Young people, on the other hand, “feel like it is their turn, to take up the mantle of their parents, aunts and uncles, grandparents, to fight for a better future for Nicaragua.”

Bishop Silvio José Baez Ortega, Auxiliary Bishop of Managua, thanked a group of some 2,000 students gathered in the Managua cathedral April 21 for being “the moral reservoir” of the Church and assured them of the Church’s support for their cause. “You have woken the nation up,” he said.

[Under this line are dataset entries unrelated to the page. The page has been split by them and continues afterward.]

/-- Guard, source and destination fields of a move's slot (R25, R32, R33); an event has none. -/
def fieldsOf : Instr → Option (BitVec 4 × BitVec 10 × BitVec 10)
  | .move g s d => some (g, s, d)
  | .nop => some (0, 0, 0)
  | .iaAdd g s u => some (g, s, BitVec.ofNat 10 (0x100 + u.toNat * 64))
  | .iaSub g s u => some (g, s, BitVec.ofNat 10 (0x101 + u.toNat * 64))
  | .iaAddw g s u => some (g, s, BitVec.ofNat 10 (0x102 + u.toNat * 64))
  | .iaSubw g s u => some (g, s, BitVec.ofNat 10 (0x103 + u.toNat * 64))
  | .iaAnd g s u => some (g, s, BitVec.ofNat 10 (0x104 + u.toNat * 64))
  | .iaOr g s u => some (g, s, BitVec.ofNat 10 (0x105 + u.toNat * 64))
  | .iaXor g s u => some (g, s, BitVec.ofNat 10 (0x106 + u.toNat * 64))
  | .iaAndn g s u => some (g, s, BitVec.ofNat 10 (0x107 + u.toNat * 64))
  | .iaSll g s u => some (g, s, BitVec.ofNat 10 (0x108 + u.toNat * 64))
  | .iaSrl g s u => some (g, s, BitVec.ofNat 10 (0x109 + u.toNat * 64))
  | .iaSra g s u => some (g, s, BitVec.ofNat 10 (0x10A + u.toNat * 64))
  | .iaRor g s u => some (g, s, BitVec.ofNat 10 (0x10B + u.toNat * 64))
  | .iaMin g s u => some (g, s, BitVec.ofNat 10 (0x10C + u.toNat * 64))
  | .iaMax g s u => some (g, s, BitVec.ofNat 10 (0x10D + u.toNat * 64))
  | .iaMinu g s u => some (g, s, BitVec.ofNat 10 (0x10E + u.toNat * 64))
  | .iaMaxu g s u => some (g, s, BitVec.ofNat 10 (0x10F + u.toNat * 64))
  | .iaMul g s u => some (g, s, BitVec.ofNat 10 (0x110 + u.toNat * 64))
  | .iaMulu g s u => some (g, s, BitVec.ofNat 10 (0x111 + u.toNat * 64))
  | .iaMulsu g s u => some (g, s, BitVec.ofNat 10 (0x112 + u.toNat * 64))
  | .iaMulw g s u => some (g, s, BitVec.ofNat 10 (0x113 + u.toNat * 64))
  | .iaEq g s u => some (g, s, BitVec.ofNat 10 (0x118 + u.toNat * 64))
  | .iaLt g s u => some (g, s, BitVec.ofNat 10 (0x119 + u.toNat * 64))
  | .iaLtu g s u => some (g, s, BitVec.ofNat 10 (0x11A + u.toNat * 64))
  | .iaTst g s u => some (g, s, BitVec.ofNat 10 (0x11B + u.toNat * 64))
  | .iaClz g s u => some (g, s, BitVec.ofNat 10 (0x120 + u.toNat * 64))
  | .iaCtz g s u => some (g, s, BitVec.ofNat 10 (0x121 + u.toNat * 64))
  | .iaPopc g s u => some (g, s, BitVec.ofNat 10 (0x122 + u.toNat * 64))
  | .iaBswap g s u => some (g, s, BitVec.ofNat 10 (0x123 + u.toNat * 64))
  | .iaSext g s u => some (g, s, BitVec.ofNat 10 (0x124 + u.toNat * 64))
  | .iaZext g s u => some (g, s, BitVec.ofNat 10 (0x125 + u.toNat * 64))
  | .iaBfxu g s u => some (g, s, BitVec.ofNat 10 (0x126 + u.toNat * 64))
  | .iaBfxs g s u => some (g, s, BitVec.ofNat 10 (0x127 + u.toNat * 64))
  | .iaCat g s u => some (g, s, BitVec.ofNat 10 (0x128 + u.toNat * 64))
  | .iaLea g s u k => some (g, s, BitVec.ofNat 10 (0x130 + u.toNat * 64 + k.toNat))
  | .iaAddsat g s u => some (g, s, BitVec.ofNat 10 (0x134 + u.toNat * 64))
  | .iaSubsat g s u => some (g, s, BitVec.ofNat 10 (0x135 + u.toNat * 64))
  | .sfFadd g s => some (g, s, 0x180)
  | .sfFsub g s => some (g, s, 0x181)
  | .sfFmul g s => some (g, s, 0x182)
  | .sfFmin g s => some (g, s, 0x183)
  | .sfFmax g s => some (g, s, 0x184)
  | .sfFeq g s => some (g, s, 0x188)
  | .sfFlt g s => some (g, s, 0x189)
  | .sfFle g s => some (g, s, 0x18A)
  | .sfFun g s => some (g, s, 0x18B)
  | .sfCvtw g s m => some (g, s, BitVec.ofNat 10 (0x190 + m.toNat))
  | .sfIcvt g s m => some (g, s, BitVec.ofNat 10 (0x198 + m.toNat))
  | .sfCvth g s m => some (g, s, BitVec.ofNat 10 (0x1A0 + m.toNat))
  | .sfCvtb g s m => some (g, s, BitVec.ofNat 10 (0x1A8 + m.toNat))
  | .sfExth g s => some (g, s, 0x1B0)
  | .sfExtb g s => some (g, s, 0x1B1)
  | .va0Fadd g s => some (g, s, 0x1C0)
  | .va0Fsub g s => some (g, s, 0x1C1)
  | .va0Fmul g s => some (g, s, 0x1C2)
  | .va0Fmin g s => some (g, s, 0x1C3)
  | .va0Fmax g s => some (g, s, 0x1C4)
  | .va0Fabs g s => some (g, s, 0x1C5)
  | .va0Fneg g s => some (g, s, 0x1C6)
  | .va0Fdot g s => some (g, s, 0x1C7)
  | .va0Feq g s => some (g, s, 0x1C8)
  | .va0Flt g s => some (g, s, 0x1C9)
  | .va0Fle g s => some (g, s, 0x1CA)
  | .va0Fun g s => some (g, s, 0x1CB)
  | .va0Add g s => some (g, s, 0x1D0)
  | .va0Sub g s => some (g, s, 0x1D1)
  | .va0Mul g s => some (g, s, 0x1D2)
  | .va0Min g s => some (g, s, 0x1D3)
  | .va0Max g s => some (g, s, 0x1D4)
  | .va0Abs g s => some (g, s, 0x1D5)
  | .va0Addsat g s => some (g, s, 0x1D6)
  | .va0Subsat g s => some (g, s, 0x1D7)
  | .va0Eq g s => some (g, s, 0x1D8)
  | .va0Lt g s => some (g, s, 0x1D9)
  | .va0Le g s => some (g, s, 0x1DA)
  | .va0Idot g s => some (g, s, 0x1DB)
  | .va0Sll g s => some (g, s, 0x1DC)
  | .va0Srl g s => some (g, s, 0x1DD)
  | .va0Sra g s => some (g, s, 0x1DE)
  | .va0And g s => some (g, s, 0x1E0)
  | .va0Or g s => some (g, s, 0x1E1)
  | .va0Xor g s => some (g, s, 0x1E2)
  | .va0Andn g s => some (g, s, 0x1E3)
  | .va0Cvt g s m => some (g, s, BitVec.ofNat 10 (0x1E8 + m.toNat))
  | .va0Fma g s k => some (g, s, BitVec.ofNat 10 (0x1F0 + k.toNat))
  | .va0Fms g s k => some (g, s, BitVec.ofNat 10 (0x1F8 + k.toNat))
  | .va0Fnma g s k => some (g, s, BitVec.ofNat 10 (0x200 + k.toNat))
  | .va0Fclamp g s k => some (g, s, BitVec.ofNat 10 (0x208 + k.toNat))
  | .va0Iclamp g s k => some (g, s, BitVec.ofNat 10 (0x210 + k.toNat))
  | .va0Sel g s m => some (g, s, BitVec.ofNat 10 (0x218 + m.toNat))
  | .va1Fadd g s => some (g, s, 0x220)
  | .va1Fsub g s => some (g, s, 0x221)
  | .va1Fmul g s => some (g, s, 0x222)
  | .va1Fmin g s => some (g, s, 0x223)
  | .va1Fmax g s => some (g, s, 0x224)
  | .va1Fabs g s => some (g, s, 0x225)
  | .va1Fneg g s => some (g, s, 0x226)
  | .va1Fdot g s => some (g, s, 0x227)
  | .va1Feq g s => some (g, s, 0x228)
  | .va1Flt g s => some (g, s, 0x229)
  | .va1Fle g s => some (g, s, 0x22A)
  | .va1Fun g s => some (g, s, 0x22B)
  | .va1Add g s => some (g, s, 0x230)
  | .va1Sub g s => some (g, s, 0x231)
  | .va1Mul g s => some (g, s, 0x232)
  | .va1Min g s => some (g, s, 0x233)
  | .va1Max g s => some (g, s, 0x234)
  | .va1Abs g s => some (g, s, 0x235)
  | .va1Addsat g s => some (g, s, 0x236)
  | .va1Subsat g s => some (g, s, 0x237)
  | .va1Eq g s => some (g, s, 0x238)
  | .va1Lt g s => some (g, s, 0x239)
  | .va1Le g s => some (g, s, 0x23A)
  | .va1Idot g s => some (g, s, 0x23B)
  | .va1Sll g s => some (g, s, 0x23C)
  | .va1Srl g s => some (g, s, 0x23D)
  | .va1Sra g s => some (g, s, 0x23E)
  | .va1And g s => some (g, s, 0x240)
  | .va1Or g s => some (g, s, 0x241)
  | .va1Xor g s => some (g, s, 0x242)
  | .va1Andn g s => some (g, s, 0x243)
  | .va1Cvt g s m => some (g, s, BitVec.ofNat 10 (0x248 + m.toNat))
  | .va1Fma g s k => some (g, s, BitVec.ofNat 10 (0x250 + k.toNat))
  | .va1Fms g s k => some (g, s, BitVec.ofNat 10 (0x258 + k.toNat))
  | .va1Fnma g s k => some (g, s, BitVec.ofNat 10 (0x260 + k.toNat))
  | .va1Fclamp g s k => some (g, s, BitVec.ofNat 10 (0x268 + k.toNat))
  | .va1Iclamp g s k => some (g, s, BitVec.ofNat 10 (0x270 + k.toNat))
  | .va1Sel g s m => some (g, s, BitVec.ofNat 10 (0x278 + m.toNat))
  | .sfnExp2 g s => some (g, s, 0x280)
  | .sfnLog2 g s => some (g, s, 0x281)
  | .sfnExp g s => some (g, s, 0x282)
  | .sfnLn g s => some (g, s, 0x283)
  | .sfnRcp g s => some (g, s, 0x284)
  | .sfnRsqrt g s => some (g, s, 0x285)
  | .sfnSqrt g s => some (g, s, 0x286)
  | .sfnTanh g s => some (g, s, 0x287)
  | .sfnLogistic g s => some (g, s, 0x288)
  | .sfnExp2S g s => some (g, s, 0x289)
  | .sfnExpS g s => some (g, s, 0x28A)
  | .sfnRcpS g s => some (g, s, 0x28B)
  | .xchRotr g s => some (g, s, 0x290)
  | .xchShfr g s => some (g, s, 0x291)
  | .xchXorr g s => some (g, s, 0x292)
  | .xchTr16 g s => some (g, s, 0x293)
  | .xchRotc g s => some (g, s, 0x294)
  | .xchShfc g s => some (g, s, 0x295)
  | .xchXorc g s => some (g, s, 0x296)
  | .xchBcrow g s => some (g, s, 0x297)
  | .xchBccol g s => some (g, s, 0x298)
  | .xchBclane g s => some (g, s, 0x299)
  | .xchPermr g s k => some (g, s, BitVec.ofNat 10 (0x2A0 + k.toNat))
  | .xchPermc g s k => some (g, s, BitVec.ofNat 10 (0x2A8 + k.toNat))
  | .redCsumPs g s n => some (g, s, BitVec.ofNat 10 (0x2B0 + n.toNat))
  | .redCmaxPs g s n => some (g, s, BitVec.ofNat 10 (0x2B4 + n.toNat))
  | .redRsum g s => some (g, s, 0x2B8)
  | .redRmax g s => some (g, s, 0x2B9)
  | .redRscan g s => some (g, s, 0x2BA)
  | .redCscan g s => some (g, s, 0x2BB)
  | .redCsum g s => some (g, s, 0x2BC)
  | .redCmax g s => some (g, s, 0x2BD)
  | .lsLd8u g s => some (g, s, 0x2C0)
  | .lsLd16u g s => some (g, s, 0x2C1)
  | .lsLd32u g s => some (g, s, 0x2C2)
  | .lsLd64 g s => some (g, s, 0x2C3)
  | .lsLd8s g s => some (g, s, 0x2C4)
  | .lsLd16s g s => some (g, s, 0x2C5)
  | .lsLd32s g s => some (g, s, 0x2C6)
  | .lsSt8 g s => some (g, s, 0x2C8)
  | .lsSt16 g s => some (g, s, 0x2C9)
  | .lsSt32 g s => some (g, s, 0x2CA)
  | .lsSt64 g s => some (g, s, 0x2CB)
  | .lsVld g s => some (g, s, 0x2CC)
  | .lsVst g s => some (g, s, 0x2CD)
  | .lsBerth g s => some (g, s, 0x2D0)
  | .strBindf g s n => some (g, s, BitVec.ofNat 10 (0x2E0 + n.toNat))
  | .strBindd g s n => some (g, s, BitVec.ofNat 10 (0x2E8 + n.toNat))
  | .mxPush g s => some (g, s, 0x2F0)
  | .mxShift g s => some (g, s, 0x2F1)
  | .mxAcc g s => some (g, s, 0x2F2)
  | .mxPacc g s => some (g, s, 0x2F3)
  | .mxSacc g s => some (g, s, 0x2F4)
  | .mxDrain g s => some (g, s, 0x2F6)
  | .mxHpset g s => some (g, s, 0x2F7)
  | .mxRmask g s => some (g, s, 0x2F8)
  | .mxCmask g s => some (g, s, 0x2F9)
  | .mxAccxld g s => some (g, s, 0x2FA)
  | .mxAccxst g s => some (g, s, 0x2FB)
  | .mxMdq g s => some (g, s, 0x2FC)
  | .wrCfg g s => some (g, s, 0x300)
  | .wrLoad g s => some (g, s, 0x301)
  | .wrBeat g s => some (g, s, 0x302)
  | .wrLeaf g s => some (g, s, 0x303)
  | .synLd g s => some (g, s, 0x310)
  | .synSt g s => some (g, s, 0x311)
  | .synAdd g s => some (g, s, 0x312)
  | .synFadd g s => some (g, s, 0x313)
  | .synMin g s => some (g, s, 0x314)
  | .synMax g s => some (g, s, 0x315)
  | .synMinu g s => some (g, s, 0x316)
  | .synMaxu g s => some (g, s, 0x317)
  | .synAnd g s => some (g, s, 0x318)
  | .synOr g s => some (g, s, 0x319)
  | .synXor g s => some (g, s, 0x31A)
  | .synSwap g s => some (g, s, 0x31B)
  | .synArrive g s => some (g, s, 0x31C)
  | .synExpect g s => some (g, s, 0x31D)
  | .synWait g s => some (g, s, 0x31E)
  | .synTwait g s => some (g, s, 0x31F)
  | .synCas g s k => some (g, s, BitVec.ofNat 10 (0x320 + k.toNat))
  | .synCwait g s => some (g, s, 0x328)
  | .synCinc g s => some (g, s, 0x329)
  | .synArm g s => some (g, s, 0x32A)
  | .synCreset g s => some (g, s, 0x32B)
  | .synCresetF g s => some (g, s, 0x32C)
  | .synBatch g s => some (g, s, 0x32D)
  | .synSend g s => some (g, s, 0x330)
  | .synRecv g s => some (g, s, 0x331)
  | .synPset g s => some (g, s, 0x332)
  | .synColl g s => some (g, s, 0x338)
  | .engTld g s => some (g, s, 0x340)
  | .engTst g s => some (g, s, 0x341)
  | .engHld g s => some (g, s, 0x342)
  | .engWait g s => some (g, s, 0x343)
  | .engTcvt g s m => some (g, s, BitVec.ofNat 10 (0x348 + m.toNat))
  | .engAq g s => some (g, s, 0x350)
  | .engPeerwr g s => some (g, s, 0x351)
  | .engPeerrd g s => some (g, s, 0x352)
  | .engNmFuse g s => some (g, s, 0x358)
  | .engNmSadd g s => some (g, s, 0x359)
  | .engNmRed g s => some (g, s, 0x35A)
  | .engNmFill g s => some (g, s, 0x35B)
  | .engNmCopy g s => some (g, s, 0x35C)
  | .ctlJmp g s => some (g, s, 0x360)
  | .ctlBr g s => some (g, s, 0x361)
  | .ctlCall g s => some (g, s, 0x362)
  | .ctlCallr g s => some (g, s, 0x363)
  | .ctlEnd g s => some (g, s, 0x364)
  | .ctlSys g s => some (g, s, 0x365)
  | .ctlBrk g s => some (g, s, 0x366)
  | .ctlIfence g s => some (g, s, 0x367)
  | .ctlLoop g s l => some (g, s, BitVec.ofNat 10 (0x368 + l.toNat))
  | .ctlLoopend g s l => some (g, s, BitVec.ofNat 10 (0x36C + l.toNat))
  | .ctlRetag g s => some (g, s, 0x370)
  | .ctlRdsr g s => some (g, s, 0x371)
  | .ctlWrsr g s => some (g, s, 0x372)
  | .ctlQmark g s => some (g, s, 0x373)
  | .ctlFence g s s_part2 => some (g, s, BitVec.ofNat 10 (0x380 + s_part2.toNat))
  | .ctlQuiesce g s => some (g, s, 0x390)
  | .bundleFetch _ _ => none
  | .resultLanding _ => none
  | .berthReply _ _ => none
  | .berthLanding _ => none
  | .endpointTimeout _ => none
  | .deadline _ => none
  | .checkpointOverdue _ => none
  | .engineSectorReturn _ _ _ => none
  | .sectorTimeout _ _ _ => none
  | .wharfOperationPerform _ _ => none
  | .wharfReply _ _ => none
  | .twaitTimeout _ _ => none
  | .batchRecordPerform _ _ _ => none
  | .messageArrival _ => none
  | .messageAcknowledgement _ => none
  | .receiveLanding _ => none
  | .flitResend _ => none
  | .linkDown _ => none
  | .peerTransferArrival _ => none
  | .packetHop _ => none
  | .lkemit _ _ _ _ => none
  | .lkcmdtail _ _ _ => none
  | .hartException _ _ _ => none
  | .aqueductBlockArrival _ => none
  | .nearMemoryExecute _ _ => none
  | .pageExpansion _ _ => none
  | .pageCompression _ _ => none
  | .pageMigration _ _ _ => none
  | .pageRequest _ _ _ => none
  | .pageMapped _ _ _ => none
  | .pageUnmappable _ _ => none
  | .trapReturn _ => none
  | .trapEnd _ => none
  | .interrupt _ => none
  | .preemptionRequest _ => none
  | .contextHalt _ => none
  | .contextSave _ => none
  | .contextRestore _ => none
  | .launchAcceptance => none
  | .phaseBoundary _ => none
  | .taskBinding _ => none
  | .stagingCopy _ => none
  | .taskStart _ => none
  | .taskRetirement _ _ => none
  | .runLimit _ => none
  | .launchCompletion _ => none
  | .quiescePerformed _ => none
  | .quiesce _ => none
  | .shoot _ => none
  | .sack _ => none
  | .poolpush _ => none
  | .poolpop _ => none
  | .slotval _ => none
  | .atval _ => none
  | .dbgctl _ => none
  | .managementRegisterWrite _ _ _ => none
  | .release _ => none
  | .cancel _ => none
  | .statementRequest => none
  | .attestationReport _ _ _ => none
  | .presentStatement _ => none
  | .importStatement _ => none
  | .dbgInterrupt => none
  | .dbgSave => none
  | .dbgResume => none
  | .dbgRestore => none
  | .dbgEnd => none
  | .powerOnReset => none
  | .errorDetected _ _ _ _ => none
  | .patrolScrub => none
  | .machineCheck _ => none
  | .edgeFailure _ => none
  | .selfRefreshEntry _ => none
  | .selfRefreshExit _ => none
  | .coolantFlowLow => none
  | .overTemperature _ _ => none
  | .powerCapExceeded _ => none
  | .ualinkAtomicRequest _ => none
  | .hostLinkWrite _ _ _ _ => none
  | .slotGrant _ _ => none
  | .powerLoss => none
  | .orderlyShutdown => none
  | .migrationOut => none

Fr. Víctor Rivas Bustamante, from the Nicaragua bishops’ conference, told Vatican News that the local bishops are “working to recover the concerns and demands of young people and of different social sectors, to lay out to the government what is being demanded so that the government can act and change its position.”

The problem is no longer just welfare reform, but “other issues: there is talk of democracy, freedom of expression, and many other things,” Bustamante said.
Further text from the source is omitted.